● Work required:
Each line below from the one containing "theorem execInit_settle (a" through the one containing "exact Ended.of_strobes (i := .putstr" should be output exactly as it stands, and no other line should appear.

[Items from a data source]

• • • • •

-- ==== Sys2Proof/Laws/Requests.lean ====
section
/-! SUPPORT. Everything a request can do, said once: if `exec i s` answers a next state, the request was accepted from IDLE,
wrote what it writes before its first event, went along a path of events of its kind, and ended with one response. Every rule
about all requests follows from `exec_inv`. -/

namespace Sys2Proof.Machine

/-- The state a request's first event starts from: `SEQ` BUSY, and what the request writes before any event
(41_lcd_ops.md R68, R71; 42_address.md R76). -/
def beforeEvents (i : Instr) (s : State) : State :=
  match i with
  | .init a => (s.accept.setAddr a).setRs 0
  | .setaddr a => s.accept.setAddr a
  | .bkl f => s.accept.setBl f
  | .autodet | .probe | .clear | .vis _ | .shl | .shr | .wcmd _ | .wdat _ | .setcur _ _ | .putstr _ _ _
  | .putnum _ _ _ => s.accept

/-- The kind of event a request emits. -/
def EventOf (i : Instr) (a : DevAddr) (bl : Bit) (p : Params) (e : Event) : Prop :=
  if isProber i then ProbeEvent a bl p e else StrobeEvent a bl p e

/-- How a request ended that went on to its response `(code, value)`: AUTODET has written the address it found, and no other
request has written anything more. -/
def epilogue (i : Instr) (code : Code) (value : Byte) (u t : State) : Prop :=
  (t = u.respond ⟨code, value, none⟩ ∧ (i = .autodet → code = .notFound) ∧ (isProber i = false → code = .ok ∧ value = 0)) ∨
  (∃ a, i = .autodet ∧ code = .ok ∧ value = a.setWidth 8 ∧ t = (u.setAddr a).respond ⟨code, value, none⟩)

/-- What a request that answered a next state has done. -/
structure Ended (i : Instr) (s t : State) : Prop where
  idle : s.seq = .idle
  cases : ∃ evs u, (∀ e ∈ evs, EventOf i (beforeEvents i s).addr (beforeEvents i s).bl s.params e) ∧
    ((∃ code value, Path (beforeEvents i s) u evs none ∧ code ≠ .transportError ∧ epilogue i code value u t) ∨
     (∃ e, Path (beforeEvents i s) u evs (some e) ∧ t = u.raiseTransportError e))

@[simp] theorem beforeEvents_params (i : Instr) (s : State) : (beforeEvents i s).params = s.params := by cases i <;> rfl
@[simp] theorem beforeEvents_trace (i : Instr) (s : State) : (beforeEvents i s).trace = s.trace := by cases i <;> rfl
@[simp] theorem beforeEvents_bus (i : Instr) (s : State) : (beforeEvents i s).bus = s.bus := by cases i <;> rfl
@[simp] theorem beforeEvents_replies (i : Instr) (s : State) : (beforeEvents i s).replies = s.replies := by cases i <;> rfl
@[simp] theorem beforeEvents_port (i : Instr) (s : State) : (beforeEvents i s).port = s.port := by cases i <;> rfl
@[simp] theorem beforeEvents_seqBroken (i : Instr) (s : State) : (beforeEvents i s).seqBroken = s.seqBroken := by cases i <;> rfl

theorem request_next {x : Op (Code × Byte)} {s t : State} (h : request x s = .next t) :
    s.seq = .idle ∧ t = settle (x s.accept) := by
  unfold request at h
  cases hs : s.seq with
  | busy => simp [hs] at h
  | idle =>
    rw [hs] at h
    exact ⟨rfl, (Host.Outcome.next.inj h).symm⟩

/-- A request of byte transfers and gaps alone, from where its first event starts. -/
theorem Ended.of_strobes {i : Instr} {s : State} {x : Op Unit} (hs : s.seq = .idle) (hi : isProber i = false)
    (hx : Op.Obeys StrobeEvent x) :
    Ended i s (settle ((do x; return (.ok, 0) : Op (Code × Byte)) (beforeEvents i s))) := by
  refine ⟨hs, ?_⟩
  have hp := hx (beforeEvents i s)
  have he : EventOf i = StrobeEvent := by
    funext a bl p e
    simp [EventOf, hi]
  rw [he, Op.bind_run]
  cases hr : x (beforeEvents i s) with
  | ok a u =>
    rw [hr] at hp
    obtain ⟨evs, p, hP⟩ := hp
    refine ⟨evs, u, by simpa using hP, .inl ⟨.ok, 0, p, by decide, .inl ⟨rfl, ?_, fun _ => ⟨rfl, rfl⟩⟩⟩⟩
    rintro rfl
    simp [isProber] at hi
  | error e u =>
    rw [hr] at hp
    obtain ⟨evs, p, hP⟩ := hp
    exact ⟨evs, u, by simpa using hP, .inr ⟨e, p, rfl⟩⟩

theorem init_obeys (n : Nat) :
    Op.Obeys StrobeEvent (do
      preamble3 n; preambleNibble 0x2; cmd 0x28; cmd 0x0C; cmd 0x06; cmd 0x01 : Op Unit) :=
  Op.obeys_bind (preamble3_obeys n) fun _ => Op.obeys_bind (preambleNibble_obeys _) fun _ =>
    Op.obeys_bind (cmd_obeys _) fun _ => Op.obeys_bind (cmd_obeys _) fun _ =>
      Op.obeys_bind (cmd_obeys _) fun _ => cmd_obeys _

theorem Op.bind_assoc_run {α β γ : Type} (x : Op α) (f : α → Op β) (g : β → Op γ) (s : State) :
    ((x >>= f) >>= g) s = (x >>= fun a => f a >>= g) s := by
  simp only [Op.bind_run]
  cases x s <;> rfl

/-- INIT, from where its first event starts. -/
theorem execInit_settle (a : DevAddr) (s : State) :
    execInit a s = request (do
      modify fun t => (t.setAddr a).setRs 0
      (do preamble3 (preambleCount s.params.nPre3); preambleNibble 0x2; cmd 0x28; cmd 0x0C; cmd 0x06; cmd 0x01 : Op Unit)
      return (.ok, 0)) s := by
  unfold execInit request
  cases s.seq with
  | busy => rfl
  | idle =>
    simp only [Op.bind_run, Op.modify_run]
    congr 2
    repeat' (split <;> try rfl)

/-- If `exec i s` answers a next state, this is what the request has done. -/
theorem exec_inv {i : Instr} {s t : State} (h : exec i s = .next t) : Ended i s t := by
  cases i with
  | init a =>
    rw [exec, execInit_settle] at h
    obtain ⟨hs, rfl⟩ := request_next h
    exact Ended.of_strobes (i := .init a) hs rfl (init_obeys _)
  | setaddr a =>
    obtain ⟨hs, rfl⟩ := request_next h
    exact Ended.of_strobes (i := .setaddr a) hs rfl (Op.obeys_pure ())
  | bkl f =>
    obtain ⟨hs, rfl⟩ := request_next h
    exact Ended.of_strobes (i := .bkl f) hs rfl (cmd_obeys _)
  | clear => obtain ⟨hs, rfl⟩ := request_next h; exact Ended.of_strobes (i := .clear) hs rfl (cmd_obeys _)
  | vis f => obtain ⟨hs, rfl⟩ := request_next h; exact Ended.of_strobes (i := .vis f) hs rfl (cmd_obeys _)
  | shl => obtain ⟨hs, rfl⟩ := request_next h; exact Ended.of_strobes (i := .shl) hs rfl (cmd_obeys _)
  | shr => obtain ⟨hs, rfl⟩ := request_next h; exact Ended.of_strobes (i := .shr) hs rfl (cmd_obeys _)
  | wcmd b => obtain ⟨hs, rfl⟩ := request_next h; exact Ended.of_strobes (i := .wcmd b) hs rfl (cmd_obeys _)
  | wdat b => obtain ⟨hs, rfl⟩ := request_next h; exact Ended.of_strobes (i := .wdat b) hs rfl (dat_obeys _)
  | setcur c r => obtain ⟨hs, rfl⟩ := request_next h; exact Ended.of_strobes (i := .setcur c r) hs rfl (cmd_obeys _)
  | putstr c r l =>
    obtain ⟨hs, rfl⟩ := request_next h
    exact Ended.of_strobes (i := .putstr c r l) hs rfl (emit_obeys _ _ _)
  | putnum c r n =>
    obtain ⟨hs, rfl⟩ := request_next h
    exact Ended.of_strobes (i := .putnum c r n) hs rfl (emit_obeys _ _ _)
  | probe =>
    obtain ⟨hs, rfl⟩ := request_next h
    refine ⟨hs, ?_⟩
    have hp := probeBus_obeys s.accept
    rw [Op.bind_run]
    cases hr : probeBus s.accept with
    | error e u =>
      rw [hr] at hp
      obtain ⟨evs, p, hP⟩ := hp
      exact ⟨evs, u, hP, .inr ⟨e, p, rfl⟩⟩
    | ok o u =>
      rw [hr] at hp
      obtain ⟨evs, p, hP⟩ := hp
      cases o with
      | none =>
        exact ⟨evs, u, hP, .inl ⟨.notFound, 0, p, by decide, .inl ⟨rfl, by simp, by simp [isProber]⟩⟩⟩
      | some a =>
        exact ⟨evs, u, hP, .inl ⟨.ok, _, p, by decide, .inl ⟨rfl, by simp, by simp [isProber]⟩⟩⟩
  | autodet =>
    obtain ⟨hs, rfl⟩ := request_next h
    refine ⟨hs, ?_⟩
    have hp := probeBus_obeys s.accept
    rw [Op.bind_run]
    cases hr : probeBus s.accept with
    | error e u =>
      rw [hr] at hp
      obtain ⟨evs, p, hP⟩ := hp
      exact ⟨evs, u, hP, .inr ⟨e, p, rfl⟩⟩
    | ok o u =>
      rw [hr] at hp
      obtain ⟨evs, p, hP⟩ := hp
      cases o with
      | none =>
        exact ⟨evs, u, hP, .inl ⟨.notFound, 0, p, by decide, .inl ⟨rfl, by simp, by simp [isProber]⟩⟩⟩
      | some a => exact ⟨evs, u, hP, .inl ⟨.ok, _, p, by decide, .inr ⟨a, rfl, rfl, rfl, rfl⟩⟩⟩

/-- Every request run from IDLE answers a next state, whatever the transport answers. -/
theorem exec_idle (i : Instr) {s : State} (hs : s.seq = .idle) : ∃ t, exec i s = .next t := by
  have h : ∀ x : Op (Code × Byte), ∃ t, request x s = .next t := fun x => ⟨settle (x s.accept), by simp [request, hs]⟩
  cases i <;> exact h _

/-- A request made of byte transfers is the sending of its transfers, after `BL` has been written where it is BKL
(30_encoding.md R58; 41_lcd_ops.md R71; 43_layout.md R88). -/
theorem exec_transfers {i : Instr} {s : State} {l : List (Byte × Bit)}
    (hl : transfersOf s.params.wrapOtherRows i = some l) :
    exec i s = request (do sendAll l; return (.ok, 0)) { s with bl := backlightDuring i s.bl } := by
  cases i <;> simp only [transfersOf, reduceCtorEq, Option.some.injEq] at hl <;> subst hl
  case putstr col row text =>
    cases hs : s.seq <;> simp only [exec, execPutstr, request, hs, Op.bind_run, emit_run]
    rfl
  case putnum col row n =>
    cases hs : s.seq <;> simp only [exec, execPutnum, request, hs, Op.bind_run, emit_run]
    rfl
  case bkl f =>
    cases hs : s.seq <;> simp only [exec, execBkl, cmd_eq, request, hs]
    rfl
  all_goals
    simp only [exec, execClear, execVis, execShl, execShr, execWcmd, execWdat, execSetcur, cmd_eq, dat_eq, caddr_eq]
    rfl

/-- INIT is the performing of its events, from the state with `ADDR` and `RS` written (41_lcd_ops.md R68). -/
theorem exec_init (a : DevAddr) {s : State} (hs : s.seq = .idle) :
    exec (.init a) s = .next (settle ((do
      perform (initEvents a s.params.tWrite s.bl (preambleCount s.params.nPre3))
      return (.ok, 0) : Op (Code × Byte)) ((s.accept.setAddr a).setRs 0))) := by
  have h := init_run (s := (s.accept.setAddr a).setRs 0) (preambleCount s.params.nPre3) rfl rfl
  rw [exec, execInit_settle, request, hs]
  simp only [Op.bind_run (modify _), Op.modify_run]
  rw [Op.bind_run, h, Op.bind_run]
  rfl

end Sys2Proof.Machine
end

• • • • •

● Response box:
theorem execInit_settle (a : DevAddr) (s : State) :
    execInit a s = request (do
      modify fun t => (t.setAddr a).setRs 0
      (do preamble3 (preambleCount s.params.nPre3); preambleNibble 0x2; cmd 0x28; cmd 0x0C; cmd 0x06; cmd 0x01 : Op Unit)
      return (.ok, 0)) s := by
  unfold execInit request
  cases s.seq with
  | busy => rfl
  | idle =>
    simp only [Op.bind_run, Op.modify_run]
    congr 2
    repeat' (split <;> try rfl)

/-- If `exec i s` answers a next state, this is what the request has done. -/
theorem exec_inv {i : Instr} {s t : State} (h : exec i s = .next t) : Ended i s t := by
  cases i with
  | init a =>
    rw [exec, execInit_settle] at h
    obtain ⟨hs, rfl⟩ := request_next h
    exact Ended.of_strobes (i := .init a) hs rfl (init_obeys _)
  | setaddr a =>
    obtain ⟨hs, rfl⟩ := request_next h
    exact Ended.of_strobes (i := .setaddr a) hs rfl (Op.obeys_pure ())
  | bkl f =>
    obtain ⟨hs, rfl⟩ := request_next h
    exact Ended.of_strobes (i := .bkl f) hs rfl (cmd_obeys _)
  | clear => obtain ⟨hs, rfl⟩ := request_next h; exact Ended.of_strobes (i := .clear) hs rfl (cmd_obeys _)
  | vis f => obtain ⟨hs, rfl⟩ := request_next h; exact Ended.of_strobes (i := .vis f) hs rfl (cmd_obeys _)
  | shl => obtain ⟨hs, rfl⟩ := request_next h; exact Ended.of_strobes (i := .shl) hs rfl (cmd_obeys _)
  | shr => obtain ⟨hs, rfl⟩ := request_next h; exact Ended.of_strobes (i := .shr) hs rfl (cmd_obeys _)
  | wcmd b => obtain ⟨hs, rfl⟩ := request_next h; exact Ended.of_strobes (i := .wcmd b) hs rfl (cmd_obeys _)
  | wdat b => obtain ⟨hs, rfl⟩ := request_next h; exact Ended.of_strobes (i := .wdat b) hs rfl (dat_obeys _)
  | setcur c r => obtain ⟨hs, rfl⟩ := request_next h; exact Ended.of_strobes (i := .setcur c r) hs rfl (cmd_obeys _)
  | putstr c r l =>
    obtain ⟨hs, rfl⟩ := request_next h
    exact Ended.of_strobes (i := .putstr c r l) hs rfl (emit_obeys _ _ _)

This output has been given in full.